The Huskies rallied from a 3-0 deficit in the opening game of Friday’s doubleheader to cut the deficit to 3-2, but that was how the game ended, with Justin Hedrick taking the loss after allowing three runs in seven innings.
Northeastern strung together four singles in the fifth inning to plate a pair of runs. Bush led off the inning with a hit and moved to center when Miguel Paquette lined a single to center. Bush scored on a line drive over the third baseman’s head by Nutting and Czarnowski drove in Paquette with the fourth hit of the inning. Arman Sidhu popped out and Chris Emanuele grounded out to first to end the Husky threat. Two men were left on base.
NU stranded a pair of runners in each of the next two innings without picking up a run, lacking the clutch hit to tie the game.
“The hitting is still sporadic and yet good pitching is going to shut down good hitting,” McPhee said. “And for the most part this year we have faced very strong pitching. I said it at the beginning of the year, we are going to face a lot of one-run, low-scoring games, and that has born true to this point of the season.”
Husky hitters roared back in the second game of the doubleheader, whacking around reigning America East pitcher of the year Mike MacDonald around to the tune of seven runs over seven innings. Senior righty Jordan Thomson allowed one run over his seven innings, giving NU the 7-1 victory.
Miguel Paquette singled in two runs in the bottom of the first to put NU up 2-0. The Black Bears halved the lead in the top of the second, but where quickly put back in their place when Czarnowski cranked a homer to lead off the bottom of the second. The Huskies pushed two more runs across the plate on two fielder’s choices, opening up a 5-1 lead.
Emanuel and Jeff Heriot led off the fifth with singles, and scored when Sidhu doubled down the left field line to account for the final tally.
McPhee noted that, as has been the case all season, pitching and defense led the way for Northeastern.
“The other thing that was very important was defense, particularly [shortstop] Arman Sidhu and Matt Morizio behind the plate,” he said. “They played almost perfect defensive games to complement the pitching we had. Arman had couple of plays that really saved innings, saved runs, maybe even saved games. And Matt, I don’t think he had one passed ball all weekend, maybe one wild pitch, but he was exceptional behind the plate.”
With the weekend behind them, the Huskies were happy to settle for a 2-of-3 weekend against what will be some of the stiffest competition all year.

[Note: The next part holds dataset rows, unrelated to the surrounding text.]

-- ==== Sys2Proof/Tests/Slice0.lean ====
section
/-! SUPPORT. Tests with results from the spec's own tables and vectors (30_encoding.md, 95_test_vectors.md), and
for each statement of Certificates/Slice0/Obligations.lean with premises a state and operands that meet
them. Vectors are named as 95_test_vectors.md names them. -/

namespace Sys2Proof.Tests

open Sys2Proof Sys2Proof.Machine

/-! ### Well-formedness: what the checks refuse and what they let pass -/

theorem test_wf_refuses_code_without_function :
    (Instr.cfg 41 .output false 1 .none .ma2 .digital .none .apb).wf = false := by decide

theorem test_wf_refuses_wide_port_selector : (Instr.resolve 8 .apb .port).wf = false := by decide

theorem test_wf_accepts_boundaries :
    (Instr.cfg 127 .output true 15 .openDrain .ma8 .analog .low .ahb).wf = true ∧
      (Instr.resolve 7 .ahb .port).wf = true ∧ (Instr.resolve 127 .apb .pin).wf = true := by decide

/-! ### Decoding: one word of each command from the format tables R122 to R128 (R145, V1) -/

theorem test_decode_nop : decodeStream [0x00000000, 7] = .command .nop [7] := by decide

/-- V3.2: opcode 1, pin 5, dir 1, afen 1, afcode 7, pull 3, drive 1, sig 0, trig 1, bus 0. -/
theorem test_decode_cfg :
    decodeStream [0b0001_0000101_1_1_0111_11_01_0_001_0_000000] =
      .command (.cfg 5 .output true 7 .openDrain .ma4 .digital .rising .apb) [] := by decide

/-- Opcode 2, pin 44, trig 5, bus 1. -/
theorem test_decode_arm :
    decodeStream [0b0010_0101100_00000000000_101_1_000000] = .command (.arm 44 .low .ahb) [] := by decide

theorem test_decode_deinit :
    decodeStream [0b0011_0000_101_000000000000000000000] = .command (.deinit 5) [] := by decide

/-- E8: RESOLVE #47, ahb; E7: RESOLVE PORT #7. -/
theorem test_decode_resolve :
    decodeStream [0b0100_0101111_00000000000000_1_0_00000] = .command (.resolve 47 .ahb .pin) [] ∧
      decodeStream [0x40E00020] = .command (.resolve 7 .apb .port) [] := by decide

theorem test_decode_clken :
    decodeStream [0b0101_0000_110_000000000000000000000] = .command (.clken 6) [] := by decide

theorem test_decode_clkdis :
    decodeStream [0b0110_0000_111_000000000000000000000] = .command (.clkdis 7) [] := by decide

theorem test_decode_rdarm :
    decodeStream [0b0111_0000_101_000000000000000000000] = .command (.rdarm 5) [] := by decide

/-- V6: RDR F, DATA+0x3FC; opcode 8, port 5, off 0x3FC, bus 0. -/
theorem test_decode_rdr :
    decodeStream [0b1000_0000_101_0_001111111100_0_0_000000] = .command (.rdr 5 0x3FC .apb) [] := by decide

theorem test_decode_wrr :
    decodeStream [0b1001_0000_101_0_010000011100_0_1_000000, 0x10, 9] =
      .command (.wrr 5 0x41C .ahb 0x10) [9] := by decide

theorem test_decode_rda :
    decodeStream [0xA0000000, 0x400FE608, 9] = .command (.rda 0x400FE608) [9] := by decide

theorem test_decode_wra :
    decodeStream [0xB0000000, 0xE000E100, 0x40000000, 9] = .command (.wra 0xE000E100 0x40000000) [9] := by
  decide

/-- V1: an illegal WRA consumes three words, a reserved opcode one; each illegal word by its reason. -/
theorem test_decode_illegal :
    decodeStream [0xB8000000, 1, 2, 3] = .illegal 0xB8000000 .reservedBits [3] ∧
      decodeStream [0xC0000000, 3] = .illegal 0xC0000000 .reservedOpcode [3] ∧
      decodeStream [0x10001800] = .illegal 0x10001800 .reservedDrive [] ∧
      decodeStream [0x25800380] = .illegal 0x25800380 .reservedTrigger [] ∧
      decodeStream [0x10008000] = .illegal 0x10008000 .codeWithoutFunction [] ∧
      decodeStream [0x41000020] = .illegal 0x41000020 .portSelectorBits [] ∧
      decodeStream [0x80A41880] = .illegal 0x80A41880 .reservedBits [] := by decide

/-- R140: a command whose last word is missing is not read. -/
theorem test_decode_waits : decodeStream [0xB0000000, 1] = .waiting := by decide

/-- R144: the pseudo-command writePins of port F, mask 0x0E, is the WRR of P1. -/
theorem test_pseudo_writePins : (Pseudo.writePins 5 0x0E 4).expand defaultMap = .wrr 5 0x038 .apb 4 := by decide

/-- R143, R145: PF1 is the name of identifier 41 under ZERO. -/
theorem test_pinName : pinName .F 1 = "PF1" ∧ pinNameId .zero .F 1 = 41 := by decide

/-! ### One step of each command -/

/-- What `f` reads in the next state. -/
def after {α : Type} (f : State → α) : Host.Outcome State Fault Refusal → Option α
  | .next s => some (f s)
  | .fault _ => none
  | .refused _ => none

/-- Reset, with every port clocked and ready. -/
def allOn : State := { State.reset with rcgc := 0x3F, ready := 0x3F }

/-- Reset, with the clock ready at once. -/
def immediate : State := State.resetWith { defaultParams .tm4c123 with clockReady := .immediate }

/-- Reset, with the sequencer loaded with `cmd`. -/
def loaded (cmd : Instr) (s : State) : State := { s with seq := .busy cmd (expand s.par cmd) 0 }

theorem test_nop : after (fun s => (s.resp, s.trace)) (exec .nop allOn) = some (⟨.ok, 0, 0, 0⟩, []) := by
  decide

/-- T1: the micro-operations of `CFG PF1, out, none, pd, 2mA, dig, none`. -/
theorem test_cfg :
    after State.seq (exec (.cfg 41 .output false 0 .down .ma2 .digital .none .apb) State.reset) =
      some (.busy (.cfg 41 .output false 0 .down .ma2 .digital .none .apb)
        [.clkSet .F, .waitRdy .F, .bset .F .apb .dir 1, .bset .F .apb .dr2r 1, .bset .F .apb .pdr 1,
          .bset .F .apb .den 1] 0) := by decide

/-- T2: the micro-operations of `ARM PF4, rise`. -/
theorem test_arm :
    after State.seq (exec (.arm 44 .rising .apb) State.reset) =
      some (.busy (.arm 44 .rising .apb)
        [.clkSet .F, .waitRdy .F, .bclr .F .apb .dir 4, .bset .F .apb .dr8r 4, .bset .F .apb .pur 4,
          .bset .F .apb .den 4, .bclr .F .apb .im 4, .bclr .F .apb .is 4, .bclr .F .apb .ibe 4,
          .bset .F .apb .iev 4, .w1c .F .apb 4, .bset .F .apb .im 4, .armSet .F 4, .irqEn 30] 0) := by
  decide

/-- V4.4: an invalid pin completes at once with `aux = 0`. -/
theorem test_arm_invalid :
    after (fun s => (s.seq, s.resp)) (exec (.arm 100 .rising .apb) State.reset) =
      some (.idle, ⟨.ok, 0, 0, 0⟩) := by decide

theorem test_deinit :
    after State.seq (exec (.deinit 5) State.reset) =
      some (.busy (.deinit 5) [.armClr .F, .clkClr .F] 0) := by decide

/-- E8: RESOLVE #47, ahb; E7: RESOLVE #100, ahb. -/
theorem test_resolve :
    after State.resp (exec (.resolve 47 .ahb .pin) State.reset) = some ⟨.ok, 0, 0x4005D000, 0xEF⟩ ∧
      after State.resp (exec (.resolve 100 .ahb .pin) State.reset) = some ⟨.ok, 0, 0x40058000, 0x40⟩ := by
  decide

/-- V2, LEGACY10: #45 is PD5, #18 is invalid. -/
theorem test_resolve_legacy :
    let s := State.resetWith { defaultParams .tm4c123 with pinScheme := .legacy10 }
    after State.resp (exec (.resolve 45 .apb .pin) s) = some ⟨.ok, 0, 0x40007000, 0x9D⟩ ∧
      after State.resp (exec (.resolve 18 .apb .pin) s) = some ⟨.ok, 0, 0x40004000, 0x00⟩ := by decide

/-- V5: CLKEN #6 falls back to port A. -/
theorem test_clken :
    after State.seq (exec (.clken 6) State.reset) = some (.busy (.clken 6) [.clkSet .A] 0) := by decide

theorem test_clkdis :
    after State.seq (exec (.clkdis 5) State.reset) = some (.busy (.clkdis 5) [.clkClr .F] 0) := by decide

/-- V4.7, V4.8 and T2: an invalid port, an empty slot, and offset 4. -/
theorem test_rdarm :
    let s := { State.reset with armt := State.reset.armt.set .F (some 4) }
    after State.resp (exec (.rdarm 7) s) = some ⟨.ok, 0, 0, 0⟩ ∧
      after State.resp (exec (.rdarm 0) s) = some ⟨.ok, 0, 0, 1⟩ ∧
      after State.resp (exec (.rdarm 5) s) = some ⟨.ok, 0, 0xC, 1⟩ := by decide

/-- V6 and V7: CR of port F; the faults GATED, NOT_READY, ALIGN and UNMAPPED. -/
theorem test_rdr :
    after State.resp (exec (.rdr 5 0x524 .apb) allOn) = some ⟨.ok, 0, 0xFE, 0⟩ ∧
      after State.resp (exec (.rdr 5 0x400 .apb) State.reset) = some ⟨.gated, 0x40025400, 0, 0⟩ ∧
      after State.resp (exec (.rdr 5 0x400 .apb) { State.reset with rcgc := 0x20 }) =
        some ⟨.notReady, 0x40025400, 0, 0⟩ ∧
      after State.resp (exec (.rdr 5 0x401 .apb) allOn) = some ⟨.align, 0x40025401, 0, 0⟩ ∧
      after State.resp (exec (.rdr 5 0x538 .apb) allOn) = some ⟨.unmapped, 0x40025538, 0, 0⟩ := by decide

/-- V6: the DEN write of port F is gated at PF0 by CR = 0xFE; the masked DATA write reaches one bit. -/
theorem test_wrr :
    after (fun s => (s.port .F).den) (exec (.wrr 5 0x51C .apb 0xFF) allOn) = some 0xFE ∧
      after (fun s => (s.port .F).data)
        (exec (.wrr 5 0x004 .apb 0)
          { allOn with regs := allOn.regs.set .F { resetNeutral with data := 0xA5 } }) = some 0xA4 := by
  decide

/-- V6 and P4: SETENA word 4 is the last, PRI ends at 0xE000_E4A0; port F through AHB. -/
theorem test_rda :
    after State.resp (exec (.rda 0xE000E110) allOn) = some ⟨.ok, 0, 0, 0⟩ ∧
      after State.resp (exec (.rda 0xE000E114) allOn) = some ⟨.unmapped, 0xE000E114, 0, 0⟩ ∧
      after State.resp (exec (.rda 0xE000E4A0) allOn) = some ⟨.unmapped, 0xE000E4A0, 0, 0⟩ ∧
      after State.resp (exec (.rda 0x4005D524) allOn) = some ⟨.ok, 0, 0xFE, 0⟩ := by decide

/-- V9.3: byte 2 of word 7 is line 30's priority. -/
theorem test_wra_priority :
    after (fun s => (s.priAt 30, s.priAt 29)) (exec (.wra 0xE000E41C 0x00E00000) allOn) = some (7, 0) := by
  decide +kernel

/-- R9, R269, R271: a build of 64 lines with 4 priority bits and its windows elsewhere. Byte 1 of priority word 0
is line 1's, in its top four bits, word 2 of SETENA does not exist, and port A's window is where it was put. -/
theorem test_other_parameters :
    let par : Params := { defaultParams .neutral with
      nIrq := 64, prioBits := 4
      map := { defaultMap with nvicBase := 0xF0000000, apbBase := defaultMap.apbBase.set .A 0x50000000 } }
    let s := { State.resetWith par with rcgc := 0x3F, ready := 0x3F }
    after (fun s => s.priAt 1) (exec (.wra 0xF0000400 0x00009F00) s) = some 9 ∧
      after (fun s => s.resp.data) (exec (.rda 0xF0000400) { s with pri := [0, 9] }) = some 0x9000 ∧
      after State.resp (exec (.rda 0xF0000108) s) = some ⟨.unmapped, 0xF0000108, 0, 0⟩ ∧
      after State.resp (exec (.wrr 0 0x400 .apb 0x1FF) s) = some ⟨.ok, 0, 0, 0⟩ ∧
      after (fun s => (s.port .A).dir) (exec (.wra 0x50000400 0x1FF) s) = some 0xFF ∧
      after State.resp (exec (.rda 0x40004400) s) = some ⟨.unmapped, 0x40004400, 0, 0⟩ := by decide +kernel

/-- R300, R52: the code of NOT_READY, and RESP's four bits after a gated access. -/
theorem test_status_codes :
    Status.notReady.code = 6 ∧ Status.ofCode 4 = some .ahbOff ∧ Status.ofCode 7 = none ∧
      after (fun s => s.resp.statusBits) (exec (.rdr 5 0x400 .apb) State.reset) = some 5 := by decide

/-- V5: bits 31:6 of the clock word are ignored, and the clock is ready at once. -/
theorem test_wra_clock :
    after (fun s => (s.rcgc, s.ready)) (exec (.wra 0x400FE608 0xFFFFFF01) immediate) =
      some (0x01, 0x01) := by decide

/-! ### One step of the sequencer, of detection and of the core -/

/-- T2: the drive write of PF4 clears DR2R bit 4. -/
theorem test_bset_drive :
    (sequencerStep { allOn with seq := .busy .nop [.bset .F .apb .dr8r 4, .waitRdy .F] 0 }).port .F =
      { resetPort .tm4c123 .F with dr2r := 0xEF, dr8r := 0x10 } := by decide

/-- V3.1: PCTL of port A after `NIB 5, 7` (V3.2). -/
theorem test_nib :
    ((sequencerStep { allOn with seq := .busy .nop [.nib .A .apb 5 7, .waitRdy .A] 0 }).port .A).pctl =
      0x00722211 := by decide

/-- T2: IRQEN of line 30 writes bit 30 of SETENA word 0. -/
theorem test_irqEn :
    let t := sequencerStep { allOn with seq := .busy .nop [.irqEn 30, .irqEn 30] 0 }
    t.trace = [.write 0xE000E100 0x40000000] ∧ t.en.testBit 30 = true := by decide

“To start the season off with our main, pardon the pun, competitor in the conference, every single year, we are the two teams that see each other as rivals to ending up as conference champions,” McPhee said. “It doesn’t happen that way all the time, with one of us as conference champions but that’s the way we see it.”
Monds, the game three victor, agreed.
“It was great for our club to get going on a roll and take it all the way through the conference tournament.”